▸ **Activity**: Repeat the records. Match each character exactly.
═══ Records shown ═══
/-! ## modSl -/

@[simp] theorem State.modSl_threads (n : Nat) (f : Slice → Slice) : (s.modSl n f).threads = s.threads := rfl
@[simp] theorem State.modSl_ctx (n : Nat) (f : Slice → Slice) : (s.modSl n f).ctx = s.ctx := rfl
@[simp] theorem State.modSl_cores (n : Nat) (f : Slice → Slice) : (s.modSl n f).cores = s.cores := rfl
@[simp] theorem State.modSl_clusters (n : Nat) (f : Slice → Slice) : (s.modSl n f).clusters = s.clusters := rfl
@[simp] theorem State.modSl_agents (n : Nat) (f : Slice → Slice) : (s.modSl n f).agents = s.agents := rfl
@[simp] theorem State.modSl_slices (n : Nat) (f : Slice → Slice) : (s.modSl n f).slices = Tbl.put {} s.slices n (f (s.sl n)) := rfl
@[simp] theorem State.modSl_dram (n : Nat) (f : Slice → Slice) : (s.modSl n f).dram = s.dram := rfl
@[simp] theorem State.modSl_dramPoison (n : Nat) (f : Slice → Slice) : (s.modSl n f).dramPoison = s.dramPoison := rfl
@[simp] theorem State.modSl_svc (n : Nat) (f : Slice → Slice) : (s.modSl n f).svc = s.svc := rfl
@[simp] theorem State.modSl_bmv (n : Nat) (f : Slice → Slice) : (s.modSl n f).bmv = s.bmv := rfl
@[simp] theorem State.modSl_fe (n : Nat) (f : Slice → Slice) : (s.modSl n f).fe = s.fe := rfl
@[simp] theorem State.modSl_sched (n : Nat) (f : Slice → Slice) : (s.modSl n f).sched = s.sched := rfl
@[simp] theorem State.modSl_ctl (n : Nat) (f : Slice → Slice) : (s.modSl n f).ctl = s.ctl := rfl
@[simp] theorem State.modSl_pow (n : Nat) (f : Slice → Slice) : (s.modSl n f).pow = s.pow := rfl
@[simp] theorem State.modSl_port (n : Nat) (f : Slice → Slice) : (s.modSl n f).port = s.port := rfl
@[simp] theorem State.modSl_unit (n : Nat) (f : Slice → Slice) : (s.modSl n f).unit = s.unit := rfl
@[simp] theorem State.modSl_agenda (n : Nat) (f : Slice → Slice) : (s.modSl n f).agenda = s.agenda := rfl
@[simp] theorem State.modSl_choices (n : Nat) (f : Slice → Slice) : (s.modSl n f).choices = s.choices := rfl
@[simp] theorem State.modSl_turn (n : Nat) (f : Slice → Slice) : (s.modSl n f).turn = s.turn := rfl
@[simp] theorem State.modSl_flip (n : Nat) (f : Slice → Slice) : (s.modSl n f).flip = s.flip := rfl
@[simp] theorem State.modSl_clock (n : Nat) (f : Slice → Slice) : (s.modSl n f).clock = s.clock := rfl
@[simp] theorem State.modSl_sclk (n : Nat) (f : Slice → Slice) : (s.modSl n f).sclk = s.sclk := rfl
@[simp] theorem State.modSl_fclk (n : Nat) (f : Slice → Slice) : (s.modSl n f).fclk = s.fclk := rfl
@[simp] theorem State.modSl_free (n : Nat) (f : Slice → Slice) : (s.modSl n f).free = s.free := rfl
═══
▸ **Answer to the exercise**:
/-! ## modSl -/

@[simp] theorem State.modSl_threads (n : Nat) (f : Slice → Slice) : (s.modSl n f).threads = s.threads := rfl
@[simp] theorem State.modSl_ctx (n : Nat) (f : Slice → Slice) : (s.modSl n f).ctx = s.ctx := rfl
@[simp] theorem State.modSl_cores (n : Nat) (f : Slice → Slice) : (s.modSl n f).cores = s.cores := rfl
@[simp] theorem State.modSl_clusters (n : Nat) (f : Slice → Slice) : (s.modSl n f).clusters = s.clusters := rfl
@[simp] theorem State.modSl_agents (n : Nat) (f : Slice → Slice) : (s.modSl n f).agents = s.agents := rfl
@[simp] theorem State.modSl_slices (n : Nat) (f : Slice → Slice) : (s.modSl n f).slices = Tbl.put {} s.slices n (f (s.sl n)) := rfl
@[simp] theorem State.modSl_dram (n : Nat) (f : Slice → Slice) : (s.modSl n f).dram = s.dram := rfl
@[simp] theorem State.modSl_dramPoison (n : Nat) (f : Slice → Slice) : (s.modSl n f).dramPoison = s.dramPoison := rfl
@[simp] theorem State.modSl_svc (n : Nat) (f : Slice → Slice) : (s.modSl n f).svc = s.svc := rfl
@[simp] theorem State.modSl_bmv (n : Nat) (f : Slice → Slice) : (s.modSl n f).bmv = s.bmv := rfl
@[simp] theorem State.modSl_fe (n : Nat) (f : Slice → Slice) : (s.modSl n f).fe = s.fe := rfl
@[simp] theorem State.modSl_sched (n : Nat) (f : Slice → Slice) : (s.modSl n f).sched = s.sched := rfl
@[simp] theorem State.modSl_ctl (n : Nat) (f : Slice → Slice) : (s.modSl n f).ctl = s.ctl := rfl
@[simp] theorem State.modSl_pow (n : Nat) (f : Slice → Slice) : (s.modSl n f).pow = s.pow := rfl
@[simp] theorem State.modSl_port (n : Nat) (f : Slice → Slice) : (s.modSl n f).port = s.port := rfl
@[simp] theorem State.modSl_unit (n : Nat) (f : Slice → Slice) : (s.modSl n f).unit = s.unit := rfl
@[simp] theorem State.modSl_agenda (n : Nat) (f : Slice → Slice) : (s.modSl n f).agenda = s.agenda := rfl
@[simp] theorem State.modSl_choices (n : Nat) (f : Slice → Slice) : (s.modSl n f).choices = s.choices := rfl
@[simp] theorem State.modSl_turn (n : Nat) (f : Slice → Slice) : (s.modSl n f).turn = s.turn := rfl
@[simp] theorem State.modSl_flip (n : Nat) (f : Slice → Slice) : (s.modSl n f).flip = s.flip := rfl
@[simp] theorem State.modSl_clock (n : Nat) (f : Slice → Slice) : (s.modSl n f).clock = s.clock := rfl
@[simp] theorem State.modSl_sclk (n : Nat) (f : Slice → Slice) : (s.modSl n f).sclk = s.sclk := rfl
@[simp] theorem State.modSl_fclk (n : Nat) (f : Slice → Slice) : (s.modSl n f).fclk = s.fclk := rfl
@[simp] theorem State.modSl_free (n : Nat) (f : Slice → Slice) : (s.modSl n f).free = s.free := rfl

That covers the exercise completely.